THE CBS PAPERS [Jed Babbin]
I spoke to Col. Bill Campenni (USAF ret) earlier this morning. As I've written before, Campenni was a member of the President's squadron and flew with him often. Campenni told me that there are a whole slew of reasons -- beyond those being debated now -- to question the authenticity of the CBS papers:

1. The 4 May 1972 order and the 1 August 1972 memo both have a letterhead for the wrong organization. Correspondence and orders in those days would be issued in the name of the parent organization -- the 147th Fighter Interceptor Group -- rather than the squadron. The letterhead is typed. They used printed ANG letterhead;

2. Orders were issued on the standard USAF orders form. (I still have a stack of my old ones. There's not a "memo" among them).
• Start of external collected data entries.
-- ==== Sys2Proof/Tests/Slice0.lean ====
section
/-! SUPPORT. The author's own tests: ill-formed commands that the checks refuse, and for every statement with hypotheses a
state and operands that meet all of them. -/

namespace Sys2Proof.Tests

open Sys2Proof Sys2Proof.Machine Sys2Proof.Safety

set_option Elab.async false

/-- A small state: right after reset, with these register words. -/
def st (ws : List (Nat × Word)) : State := ws.foldl (fun s e => rset e.1 e.2 s) State.reset

/-- The outcome is a next state. -/
def goesOn (o : Host.Outcome State Fault Refusal) : Bool := match o with | .next _ => true | _ => false

/-! ### Ill-formed commands -/

/-- A flit and a packet of the right and of a wrong length. -/
def flitOf (n : Nat) : Flit := { h0 := 0#32, h1 := 0#32, h2 := 0#32, h3 := 0#32, payload := List.replicate n 0#8, crc := 0#16 }
def packetOf (n : Nat) : Packet := { first := 0, pos := 20 * n, codewords := [0#5440, 0#5440] }

theorem test_wf_register_address : wellFormed (.regWrite .host 2 0#32) = false ∧ wellFormed (.loWordRead .host (2 ^ 25)) = false ∧
    wellFormed (.hiWordWrite .host 1 0#32) = false ∧ wellFormed (.jtagRegisterAccess 3 false 0#32) = false ∧
    wellFormed (.regWrite .host 4 0#32) = true := by decide

theorem test_wf_access_width : wellFormed (.badAccess .host 0 16 (some 0)) = false ∧ wellFormed (.badAccess .host 2 8 (some 0)) = true := by decide

theorem test_wf_packet : wellFormed (.sof 0 (packetOf 2)) = false ∧ wellFormed (.line 0 (packetOf 3) false false) = false ∧
    wellFormed (.eof 0 (packetOf 2)) = false ∧ wellFormed (.metaPacket 0 (packetOf 2)) = false ∧
    wellFormed (.echoReply 0 (packetOf 2)) = false ∧ wellFormed (.reply 0 (packetOf 2) 0) = false ∧
    wellFormed (.sof 0 (packetOf 1)) = true := by decide

theorem test_wf_flit : wellFormed (.idle 0 (flitOf 45)) = false ∧ wellFormed (.discover 0 (flitOf 47)) = false ∧
    wellFormed (.announce 0 (flitOf 0)) = false ∧ wellFormed (.topo 0 (flitOf 0) true) = false ∧
    wellFormed (.sync 0 (flitOf 0)) = false ∧ wellFormed (.pdelayReq 0 (flitOf 0) 0) = false ∧
    wellFormed (.pdelayResp 0 (flitOf 0) 0 0) = false ∧ wellFormed (.lanemap 0 (flitOf 0) true 0 0) = false ∧
    wellFormed (.pic 0 (flitOf 0)) = false ∧ wellFormed (.msg 0 (flitOf 0)) = false ∧ wellFormed (.align 0 (flitOf 45) 0 true) = false ∧
    wellFormed (.idle 0 (flitOf 46)) = true := by decide

theorem test_wf_memory : wellFormed (.memAccess (0, 0) 0 (some []) 0 []) = false ∧ wellFormed (.memAccess (0, 0) 0 (some [1#8]) 0 []) = false ∧
    wellFormed (.memAccess (0, 0) 0 (some (List.replicate 64 0#8)) 0 []) = true := by decide

theorem test_wf_audio : wellFormed (.audFrame 0 0 0 (List.replicate 514 true)) = false := by decide +kernel

theorem test_wf_two_wire : wellFormed (.twiTransferDone 0 (.ok (List.replicate 65 0#8))) = false ∧
    wellFormed (.targetAddressed 0 [1#8] 1) = false := by decide

theorem test_wf_start : wellFormed (.rstNRelease { balls := 0, bodyIntact := true, bist := [], margins := List.replicate 13 0#32, spareBad := [], badJournal := [] }) = false := by
  decide

theorem test_wf_sensors : wellFormed (.sensorReading [1, 2, 3]) = false ∧ wellFormed (.sensorReading (List.replicate 32 800)) = true := by decide

theorem test_wf_hold_up : wellFormed (.holdTestDischarge 40960001 0) = false ∧ wellFormed (.holdTestDischarge 0 40960001) = false ∧
    wellFormed (.holdTestDone 40960001) = false ∧ wellFormed (.holdEnergyUpdate 40960001) = false := by decide

theorem test_wf_scan : wellFormed (.samplePreload [true] []) = false ∧ wellFormed (.extest [] [true]) = false := by decide

theorem test_wf_media : wellFormed (.mediaCommandCompletion 0 0 true [1#8]) = false := by decide

theorem test_wf_training : wellFormed (.trainingBlock 0 0 3 []) = false := by decide


theorem test_StepRunsFrontCommand_meets :
  let s : State := { State.reset with pending := [.ppsIn, .leaveEvaluate] }
  s.pending = .ppsIn :: [.leaveEvaluate] := by
  decide +kernel

theorem test_IdleStep_meets :
  State.reset.pending = [] := by
  decide +kernel

theorem test_SoundStep_meets :
  let s : State := { State.reset with pending := [.leaveEvaluate] }
  Sound s ∧ goesOn (step s) = true := by
  dsimp only [Sound, SamplingOff]
  decide +kernel

theorem test_WriteTakesFieldsByAccess_meets :
  let s : State := State.reset
  let addr := R.PLT_LEAVE_WAIT_MAX
  pageTakes addr s = true ∧ debugClosed s addr = false ∧ commitPending s (pageOf addr) = false ∧
    (match regAt addr with | some (r, 0) => decide (r.words = 1) && r.fields.any (fun f => f.acc == .rw) | _ => false) = true := by
  decide +kernel

theorem test_ReservedBitsIgnored_meets :
  let addr := R.PLT_LEAVE_WAIT_MAX
  0x040 ≤ addr % 0x1000 ∧ liveWord State.reset addr = none ∧ (match regAt addr with | some (r, 0) => decide (r.words = 1) && r.fields.all (fun f => getBits 0xFFFF0005#32 f.hi f.lo == getBits 5#32 f.hi f.lo) | _ => false) = true := by
  decide +kernel

theorem test_AbsentPagesReadZero_meets :
  let s : State := { State.reset with code := .wall }
  R.CLR_WB 0 0 % 4 = 0 ∧ R.CLR_WB 0 0 < 0x2000000 ∧ pageThere s (pageOf (R.CLR_WB 0 0)) = false ∧
    blockPagesM1 (blockOfPage (pageOf 0x5040)) < pageOf 0x5040 % 16 ∧ (0x120000 : Nat) ≤ 0x1FFFFFC := by
  decide +kernel

theorem test_MessagesSignalRequests_rise :
  let s : State := { st [(hdrIntEn 16, 2#32)] with msixOn := [16] }
  pageThere s 16 = true ∧ pageRequest s 16 = false ∧ pageRequest (latchStat 16 2#32 s) 16 = true ∧ 16 ∈ s.msixOn := by
  decide +kernel

theorem test_MessagesSignalRequests_masked :
  let s : State := st [(hdrIntEn 16, 2#32)]
  pageThere s 16 = true ∧ pageRequest s 16 = false ∧ pageRequest (latchStat 16 2#32 s) 16 = true ∧ 16 ∉ s.msixOn := by
  decide +kernel

theorem test_MessagesSignalRequests_write :
  let s : State := { st [(hdrIntEn 16, 2#32), (hdrIntStat 16, 6#32)] with msixOn := [16] }
  let page : Fin 288 := 16
  SamplingOff s ∧ goesOn (execPgIntStatClear .host page 4#32 s) = true ∧ pageTakes (hdrIntStat page.val) s = true := by
  dsimp only [Sound, SamplingOff]
  decide +kernel

theorem test_ErrorAndCountRegisters_first :
  pageThere State.reset 16 = true ∧ rbit State.reset (hdrIntStat 16) 0 = false := by
  decide +kernel

theorem test_ErrorAndCountRegisters_later :
  let s := raiseErr 16 3 0x40#32 State.reset
  pageThere s 16 = true ∧ rbit s (hdrIntStat 16) 0 = true := by
  decide +kernel

theorem test_ErrorAndCountRegisters_write :
  let s : State := State.reset
  let addr := R.PLT_LEAVE_WAIT_MAX
  0x040 ≤ addr % 0x1000 ∧ pageTakes addr s = true ∧ debugClosed s addr = false ∧ commitPending s (pageOf addr) = false := by
  decide +kernel

theorem test_CommitIsAllOrNothing_meets :
  Sound (st [(R.CLR_WB 0 0, 0x3F800000#32), (hdrShadow (pg 3 0), 2#32)]) := by
  dsimp only [Sound, SamplingOff]
  decide +kernel

theorem test_WarmResetDiscardsStaged_meets :
  let s : State := { State.reset with plt := { State.reset.plt with phase := .quiesce } }
  s.plt.phase = .quiesce ∧ shadowedAddr (R.CLR_WB 0 0) = true ∧
    (match regAt (R.CLR_WB 0 0) with | some (r, 0) => decide (r.words = 1) && allShadowed r | _ => false) = true := by
  decide +kernel

theorem test_LeaveStaysInBudget_meets :
  let s : State := { st [(R.PLT_LEAVE_BUDGET, 0x00140064#32)] with leaveQueue := [{ n := 4, at_ := 0 }] }
  (∀ w ∈ s.leaveQueue, w.n < 32) ∧ grantedSum s ≤ rfld s R.PLT_LEAVE_BUDGET 8 0 := by
  decide +kernel

theorem test_ForceHoldsLevel_meets :
  let s : State := st [(R.PLT_THERM_CTRL, 0x00070000#32)]
  thermRuns s = true ∧ rbit s R.PLT_THERM_CTRL 16 = true := by
  decide +kernel

theorem test_MeridianNeverGoesBack_meets :
  SamplingOff State.reset ∧ goesOn (execPpsIn State.reset) = true ∧ State.reset.pending = [] ∧ goesOn (step State.reset) = true := by
  dsimp only [Sound, SamplingOff]
  decide +kernel

theorem test_PageCommandsAct_1_regWrite_meets :
  let who := Requester.host
  let addr := R.PHO_T_AMB
  let v := 45#32
  let r := ((regAt (R.PHO_T_AMB)).get (by decide +kernel)).1
  let f := (((regAt (R.PHO_T_AMB)).get (by decide +kernel)).1.fields.head (by decide +kernel))
  let s := st []
  (rbit s R.CNT_PS_CTRL 1 = false) ∧ (addr % 4 = 0) ∧ (64 ≤ addr % 0x1000) ∧ (pageTakes addr s = true) ∧ ((blockOfPage (pageOf addr) = 5 ∨ blockOfPage (pageOf addr) = 10 ∨ blockOfPage (pageOf addr) = 12)) ∧ (addr ≠ R.PHO_REF_CTRL) ∧ (regAt addr = some (r, 0)) ∧ (r.words = 1) ∧ (f ∈ r.fields) ∧ ((f.acc = .rw ∨ (f.acc = .rws ∧ commitPending s (pageOf addr) = false) ∨ (f.acc = .rwl ∧ locked s = false))) ∧ ((commitPending s (pageOf addr) = true → allShadowed r = false)) ∧ (inRange f.check (getBits v f.hi f.lo) = true) := by decide +kernel

theorem test_PageCommandsAct_2_badAccess_meets :
  let who := Requester.host
  let addr := 0x42
  let n := 4
  let w := (none : Option (BitVec 64))
  let s := st []
  (accessGood addr n = false) ∧ ((rbit s (hdrIntStat (pg 1 0)) 0 = false)) := by decide +kernel

theorem test_PageCommandsAct_3_badAccess_meets :
  let who := Requester.host
  let addr := pageBase (pg 5 0) + 0x60
  let w := (some 0x100001000#64 : Option (BitVec 64))
  let s := st []
  (accessGood addr 8 = true) := by decide +kernel

theorem test_PageCommandsAct_4_loWordRead_meets :
  let who := Requester.host
  let addr := R.CMP_SEND_BASE 1
  let m := 1
  let s := st [(R.CMP_SEND_BASE 1, 7#32), (R.CMP_SEND_BASE 1 + 4, 9#32)]
  (rbit s R.CNT_PS_CTRL 1 = false) ∧ (addr % 4 = 0) ∧ (64 ≤ addr % 0x1000) ∧ (pageTakes addr s = true) ∧ (latchPlace addr = some (0, m)) ∧ (0 < m) := by decide +kernel

theorem test_PageCommandsAct_5_hiWordWrite_meets :
  let who := Requester.host
  let addr := R.PHO_BANK0 + 4
  let v := 1#32
  let r := ((regAt (R.PHO_BANK0 + 4)).get (by decide +kernel)).1
  let f := (((regAt (R.PHO_BANK0)).get (by decide +kernel)).1.fields.head (by decide +kernel))
  let s := { st [] with held := [(R.PHO_BANK0, 0x1000#32)] }
  (rbit s R.CNT_PS_CTRL 1 = false) ∧ (addr % 4 = 0) ∧ (64 ≤ addr % 0x1000) ∧ (pageTakes addr s = true) ∧ ((blockOfPage (pageOf addr) = 5 ∨ blockOfPage (pageOf addr) = 10 ∨ blockOfPage (pageOf addr) = 12)) ∧ (regAt addr = some (r, 1)) ∧ (r.words = 2) ∧ (r.fields = [f]) ∧ (f.acc ≠ .ro) ∧ ((f.acc = .rwl → locked s = false)) ∧ (commitPending s (pageOf addr) = false) ∧ (inRange f.check ((heldWord s (addr - 4)).toNat + getBits v f.hi 0 * 2 ^ 32) = true) := by decide +kernel

theorem test_PageCommandsAct_6_enable_meets :
  let who := Requester.host
  let page := (⟨pg 6 2, by decide⟩ : Fin 288)
  let v := 1#32
  let s := st []
  (rbit s R.CNT_PS_CTRL 1 = false) ∧ (pageTakes (hdrCtrl page) s = true) ∧ (bitAt v 2 = false) ∧ (bitAt v 0 = true) ∧ (blockOfPage page ≠ 1) ∧ (blockOfPage page ≠ 3) ∧ (blockOfPage page ≠ 12) := by decide +kernel

theorem test_PageCommandsAct_7_idleReq_meets :
  let who := Requester.host
  let page := (⟨pg 6 2, by decide⟩ : Fin 288)
  let v := 3#32
  let s := st [(hdrCtrl (pg 6 2), 1#32)]
  (rbit s R.CNT_PS_CTRL 1 = false) ∧ (pageTakes (hdrCtrl page) s = true) ∧ (bitAt v 2 = false) ∧ (bitAt v 1 = true) ∧ (bitAt v 0 = enabled s page) := by decide +kernel

theorem test_PageCommandsAct_8_unitIdle_meets :
  let page := (⟨pg 6 2, by decide⟩ : Fin 288)
  let s := st [(hdrCtrl (pg 6 2), 3#32)]
  (blockOfPage page ≠ 1) ∧ (pageThere s page = true) ∧ (blockResetting s page = false) ∧ ((enabled s page = false ∨ idleReq s page = true)) ∧ (pageBusy s page = false) := by decide +kernel

theorem test_PageCommandsAct_9_blkRst_meets :
  let who := Requester.host
  let page := (⟨pg 6 2, by decide⟩ : Fin 288)
  let v := 4#32
  let s := st [(hdrStatus (pg 6 2), 1#32)]
  (rbit s R.CNT_PS_CTRL 1 = false) ∧ (pageTakes (hdrCtrl page) s = true) ∧ (bitAt v 2 = true) ∧ (idleRead s page = true) := by decide +kernel

theorem test_PageCommandsAct_10_blockResetDone_meets :
  let b := (5 : Fin 18)
  let s := { st [(hdrIntEn (pg 6 2), 5#32)] with resetting := [6] }
  (s.resetting.contains (b.val + 1) = true) := by decide +kernel

theorem test_PageCommandsAct_11_commit_meets :
  let who := Requester.host
  let page := (⟨pg 14 1, by decide⟩ : Fin 288)
  let v := 1#32
  let s := st [(hdrStatus (pg 14 1), 0#32), (hdrCtrl (pg 14 1), 1#32)]
  (rbit s R.CNT_PS_CTRL 1 = false) ∧ (pageTakes (hdrShadow page) s = true) ∧ (bitAt v 0 = true) ∧ (hasShadow page = true) ∧ (commitPending s page = false) ∧ (idleRead s page = false) := by decide +kernel

theorem test_PageCommandsAct_12_commit_meets :
  let who := Requester.host
  let page := (⟨pg 14 1, by decide⟩ : Fin 288)
  let v := 1#32
  let s := st [(R.MOT_AX_POS_MAX 0, 7#32), (hdrStatus (pg 14 1), 1#32), (hdrStatus (pg 14 0), 1#32)]
  (rbit s R.CNT_PS_CTRL 1 = false) ∧ (pageTakes (hdrShadow page) s = true) ∧ (bitAt v 0 = true) ∧ (hasShadow page = true) ∧ (commitPending s page = false) ∧ (idleRead s page = true) ∧ (blockOfPage page = 14) ∧ (registersWf s = true) := by decide +kernel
Campenni remembers that orders weren't issued as "memos" like the 4 May 72 document;

3. The Killian "CYA" memo of August 1973 refers to pressure by Gen. Standt. The problem with this is that Standt retired in 1972. Why would anyone be worried about pressure from him?

4. Jerry Killian, according to Campenni, never went near a typewriter. In the Air Force, in those days, notes -- if anyone kept them at all -- were handwritten. That raises questions about both the 19 May 72 and the 18 August 73 memos. And, lest we forget, bureaucrats -- not fighter jocks -- write "cya" memos.

5. Orders -- like the purported 4 May 72 order to take the flight physical - wouldn't normally have been signed by Killian. They would be signed by a senior sergeant "by order of" Killian.

If, as it appears, someone faked these papers they did a bad job of it. I can tell you that in the early to mid-1970's when I was on active duty, the active service didn't have anything fancier than the earliest models of the IBM Selectric typewriter, and many offices didn't even have those. The reserves and national guard had our cast-offs, so it's terribly unlikely they could have produced anything as fancy as these papers. (Is it just my imagination, or is Dan Rather's nose growing longer every day?)
Posted at 10:38 AM


213 posted on 09/10/2004 8:10:32 AM PDT by NEBO (You don't create terrorists by fighting back. You defeat the terrorists by fighting back. ~GWBush~)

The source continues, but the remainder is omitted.